Il faut évidemment préserver ce bon état des masses d'eau, sans entraver le développement économique. Un plan de bassin d'adaptation au changement climatique est donc en cours d'élaboration, comme pour les autres bassins. C'est un travail essentiel, auquel l'État sera évidemment associé. Il doit être conduit au plus près de la réalité des territoires, en se gardant des solutions toutes faites. Il faut faire du sur-mesure, à l'échelle du bassin et des sous-bassins, identifier les mesures les plus pertinentes, au meilleur endroit, sur les secteurs prioritaires. C'est pourquoi nous avons souhaité qu'une instance de dialogue coordonne l'ensemble des acteurs impliqués, de la collectivité aux citoyens. Il faut y associer également des vacanciers. En Corse, comme dans les départements et les régions d'outre-mer, le bassin recouvre le périmètre de la collectivité. C'est donc une opportunité si l'on veut faciliter le rapprochement entre les politiques à l'échelle locale et multiplier les synergies.

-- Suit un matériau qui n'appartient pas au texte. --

-- ==== Sys2Proof/Machine/Uops.lean ====
section
/-!
DEFINITION. The micro-ops (R239), one meaning each, and the events of the microcode engine (R184, R234, R239).
-/
namespace Sys2Proof.Machine

/-- NOP (0x00). -/
def execUopNop (x : Act) (s : State) : Out := .next (s.uop x none (fun _ _ t => .ok (t, none)))

/-- BR (0x01). -/
def execUopBr (x : Act) (target : BitVec 15) (s : State) : Out :=
  .next (s.uop x none (fun _ _ t => .ok (t, some target.toNat)))

/-- BRC (0x02): the conditions of R239; other codes are MSQx_ERR_ILLEGAL. -/
def execUopBrc (x : Act) (cond : BitVec 4) (target : BitVec 15) (s : State) : Out :=
  .next (s.uop x none (fun u a t =>
    match uopCond cond.toNat u.z u.n u.c u.e (u.guardTrue a) with
    | some true => .ok (t, some target.toNat)
    | some false => .ok (t, none)
    | none => .error (.err errIllegal)))

/-- CALL (0x03): pushes the address + 1 (R244: 4 deep). -/
def execUopCall (x : Act) (target : BitVec 15) (s : State) : Out :=
  .next (s.uop x none (fun u _ t =>
    if u.ustack.length < 4 then .ok (t.setMicro x { u with ustack := (u.upc + 1) :: u.ustack }, some target.toNat)
    else .error (.err errStack)))

/-- RET (0x04): the popped address; an empty micro-stack is MSQx_ERR_STACK (R244). -/
def execUopRet (x : Act) (s : State) : Out :=
  .next (s.uop x none (fun u _ t =>
    match u.ustack with
    | r :: rest => .ok (t.setMicro x { u with ustack := rest }, some r)
    | [] => .error (.err errStack)))

/-- DISP (0x05, R248): applies the shadows, retires the instruction, clears temporaries, flags and micro-stack, leaves
capability mode, and dispatches the next instruction. -/
def execUopDisp (x : Act) (s : State) : Out :=
  .next (s.uop x none (fun _ _ t =>
    let k := t.runK x
    let t1 := t.applyShadows x k
    let a := ((t1.msq x).slot k).spec
    let t2 := (t1.setSpec x k { a with pc := (a.pc + 8) % 2 ^ 32 }).setMicro x { Micro.idle with events := (t1.msq x).micro.events }
    let t3 := (t2.startRoutine x)
    .ok (t3, none)))

/-- EXTD (0x06): the Sapwood-table entry IMM[5:0] of the instruction; capability mode begins (R257). An empty entry is
MSQx_ERR_ILLEGAL (R179). -/
def execUopExtd (x : Act) (s : State) : Out :=
  .next (s.uop x none (fun u _ t =>
    let e := mget (fun _ => 0) (t.msq x).ucs.sapTab (u.irl.toNat % 64)
    if e.testBit 15 then .ok (t.setMicro x { u with cap := true }, some (e % 2 ^ 15)) else .error (.err errIllegal)))

/-- YIELD (0x07): NORMAL events are taken here; the step count restarts (R223, R250). Those events bring statuses that stand in the
state as they are (CCX, PLK): nothing of them waits to be taken, and what WAIT waits for stays latched. -/
def execUopYield (x : Act) (s : State) : Out :=
  .next (s.uop x none (fun u _ t => .ok (t.setMicro x { u with steps := 0 }, none)))

/-- COMMIT (0x08): applies the shadows, takes NORMAL events after them (R255), as YIELD does; the step count restarts. -/
def execUopCommit (x : Act) (s : State) : Out :=
  .next (s.uop x none (fun u _ t => .ok ((t.setMicro x { u with steps := 0 }).applyShadows x (t.runK x), none)))

/-- TRAP (0x09): the program error IMM[7:0]. -/
def execUopTrap (x : Act) (imm : BitVec 19) (s : State) : Out :=
  .next (s.uop x none (fun _ _ _ => .error (.err (imm.toNat % 2 ^ 8))))

/-- WAIT (0x0A): stalls until any event of the mask. -/
def execUopWait (x : Act) (imm : BitVec 19) (s : State) : Out :=
  .next (s.uop x none (fun u _ t => t.uStall x u (.wait imm.toNat)))

/-- TESTEV (0x0B): E is 1 when an event of the mask is pending. -/
def execUopTestev (x : Act) (imm : BitVec 19) (s : State) : Out :=
  .next (s.uop x none (fun u _ t => .ok (t.setMicro x { u with e := t.uEvents x &&& imm.toNat != 0 }, none)))

/-- ARM (0x0C): comparator A[5:0] at angle B for destination D[2:0] (R101). D is a field of the microword, not a register. The limit of
R191 is the sequencer's for an operation's qualifier; an ARM arms at once, whatever its angle (DESIGN CHOICE, log 91). -/
def execUopArm (x : Act) (m : FmtM) (s : State) : Out :=
  .next (s.uop x none (fun u a t => do
    let va ← uRead u a m.a.toNat
    let vb ← uRead u a m.b.toNat
    .ok (t.setCmps x (mput (t.cmps x) (va.toNat % 64) { target := vb.toNat, dest := m.d.toNat % 8, hit := false }), none)))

Vous m'avez interrogé, monsieur Pierre Vatin, sur les décharges abandonnées et les pollutions accidentelles. Les décharges abandonnées sont un véritable fléau, que nous avons bien identifié dans le plan « biodiversité ». On ne peut y remédier, malheureusement, que par un renforcement des sanctions. Un groupe de travail a été lancé pour avancer sur ce sujet. Le plan prévoit, d'une part, d'améliorer la capacité d'intervention des collectivités en renforçant leurs pouvoirs de police, d'autre part d'instituer des amendes qui, je l'espère, auront un effet dissuasif plus efficace.

Quant à la pollution par les nitrates, elle est maintenant mesurée bien plus précisément – c'est plutôt une bonne chose, même si on préférerait parfois ne pas savoir – ; nous sommes donc en mesure de faire évoluer les réglementations. Je n'ai pas connaissance, à ce stade, d'une évolution de la réglementation européenne, mais cela ne nous empêche pas de commencer à y travailler.

J'ai sans doute omis quelques-unes de vos questions. Notre responsabilité sera d'y répondre ultérieurement.